Stocks end choppy day slightly lower

/ Source: The Associated Press

Wall Street’s rally lost momentum amid profit-taking Friday afternoon, leaving stocks slightly lower for the day, but still allowing the Dow Jones industrial average and the Nasdaq composite index to post weekly gains for the first time since early March.

Investors were initially reassured by the University of Michigan’s consumer sentiment index, which rose to 95.8 in March from 95.4 in February, according to media reports on the index. The hike could mean consumers may be willing to spend more, boosting the economy.

A continued daily dose of strong economic reports and earnings could spark the buying Wall Street has been waiting for, according to Brian Belski, market strategist at Piper Jaffray.

“The market looks like it wants to rally into earnings and throughout the earnings season, and we could be back to focusing on inherent fundamentals like earnings and valuation,” Belski said. “We’re in a day-to-day, micro-reactive market that jumps on each little bit of news. If that news continues to be positive, we’re in good shape.”

The Dow Jones industrials slipped 5.85 points, or 0.1 percent, to 10,212.97, after a 170.59 point gain on Thursday.

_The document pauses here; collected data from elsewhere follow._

/-- A write of CFG_FLCMD (R419): its W1C bits and OP; GO issues one command, a protected one excepted, and none while one waits
or runs. -/
def Dev.wrFlcmd (d : Dev) (v : W32) : Dev :=
  if d.flash.isSome then d.writeCodes CFG_FLCMD.off ((CFG_FLCMD.OP).put v (d.fget CFG_FLCMD.OP))
  else
    let d := d.writeCodes CFG_FLCMD.off v
    if CFG_FLCMD.GO.of v = 0 then d
    else
      let op := CFG_FLCMD.OP.of v
      let a := d.fget CFG_FLADDR.ADDR
      if d.flashProtected op a then d.flag CFG_ERR.FL_PROT
      else
        let d := ((d.fset CFG_FLCMD.DONE 0).fset CFG_FLCMD.ERR 0).fset CFG_FLCMD.BUSY 1
        { d with flash := some ⟨op, a, d.tk⟩ }

/-- A write of CFG_CTL: REBOOT acts as a pin reset in LOAD, PARK and SAFE, and the host port's link goes down (R417). -/
def State.wrCfgCtl (s : State) (v : W32) : State :=
  if CFG_CTL.REBOOT.of v = 1 ∧ (s.dev.mode = .load ∨ s.dev.mode = .park ∨ s.dev.mode = .safe) then
    (s.pinReset 7).withDev fun d => d.hostLink false 0 0 {}
  else s

/-- A write in the CFG and SEC window (chapter 14). -/
def State.cfgReg (s : State) (off : Nat) (v : W32) : State :=
  if off = CFG_CTL.off then s.wrCfgCtl v
  else s.withDev fun d =>
    if off = CFG_FLCMD.off then d.wrFlcmd v
    else if off = CFG_NVADDR.off then d.writeCodes off (v &&& ~~~(3#32))
    else if off = SEC_CTL.off then d.wrSecCtl v
    else if SEC_NONCE.off 0 ≤ off ∧ off < SEC_NONCE.off 8 then d.wrNonce off v
    else d.writeCodes off v

/-- A write in the GLB window. -/
def State.glbReg (s : State) (a : Auth) (off : Nat) (v : W32) : State :=
  if off = GLB_RST.off then s.wrReset v
  else s.withDev fun d =>
    if off = GLB_SHOT_LO.off then d.wrShotLo v
    else if off = GLB_SHOT_HI.off then d.wrShotHi v
    else if off = GLB_MODE.off then d.wrMode s.clk v
    else if off = GLB_QMODE.off then d.wrQmode a v
    else if GLB_PWROC.off 0 ≤ off ∧ off ≤ GLB_PWRIC.off then d.wrPower ((off - GLB_PWROC.off 0) / 4) v
    else d.writeCodes off v

/-- A write in the THM and HL, CAL, BST and BBX windows (chapters 16, 17 and 19). -/
def Dev.monReg (d : Dev) (off : Nat) (v : W32) (now : Nat) (open_ : Bool) : Dev :=
  if off = THM_LIM.off then d.wrThmLim v
  else if HL_ST_CFG.off 0 ≤ off ∧ off < HL_ST_CFG.off 8 ∧ off % 16 = 0 then d.wrTau ((off - HL_ST_CFG.off 0) / 16) v
  else if off = CAL_CTL.off then d.wrCalCtl v now
  else if off = BST_FUSE.off then d.wrFuse v
  else if off = BBX_CTL.off then d.wrBbxCtl v
  else if off = BBX_NOTE.off then d.wrNote v
  else if off = BBX_SAFE.off then d.wrSafe v
  else d.writeCodes off v open_

/-! ### Relay slots (R343) -/

/-- A slot ends with a status (R345). -/
def Dev.slotEnd (d : Dev) (k status : Nat) : Dev :=
  ((d.fset (PCI_RLY_CTL.STATUS k) status).fset (PCI_RLY_CTL.STATE k) (if status ≤ 1 then 2 else 3))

Broader stock indicators were also modestly lower. The Standard & Poor’s 500-stock index fell 1.13 points, or 0.1 percent, to 1,108.06, and the Nasdaq composite fell 7.15 points, or 0.4 percent, to 1,960.02. Both indexes enjoyed major gains the previous day.

For the week, the Dow climbed 26.37 points, or 0.3 percent, and the Nasdaq composite rose 19.55 points, or 1.0 percent, while the S&P 500 lost 1.71 points, or 0.2 percent. The Dow and Nasdaq composite halted a steep two-week decline, mostly due to strong gains on Thursday, while the S&P 500 saw its third straight losing week.

The Commerce Department report on consumer income and spending, while not entirely positive, was still good enough to support Michigan’s findings. Consumer income was up 0.4 percent in February, up from the 0.3 percent rise reported in January and slightly better than economists expected.

However, consumer spending rose 0.2 percent, down from the 0.5 percent gain in January. While less than Wall Street expected, consumer spending still managed to make gains, analysts said, showing that the recent economic troubles have not stopped consumers from making purchases.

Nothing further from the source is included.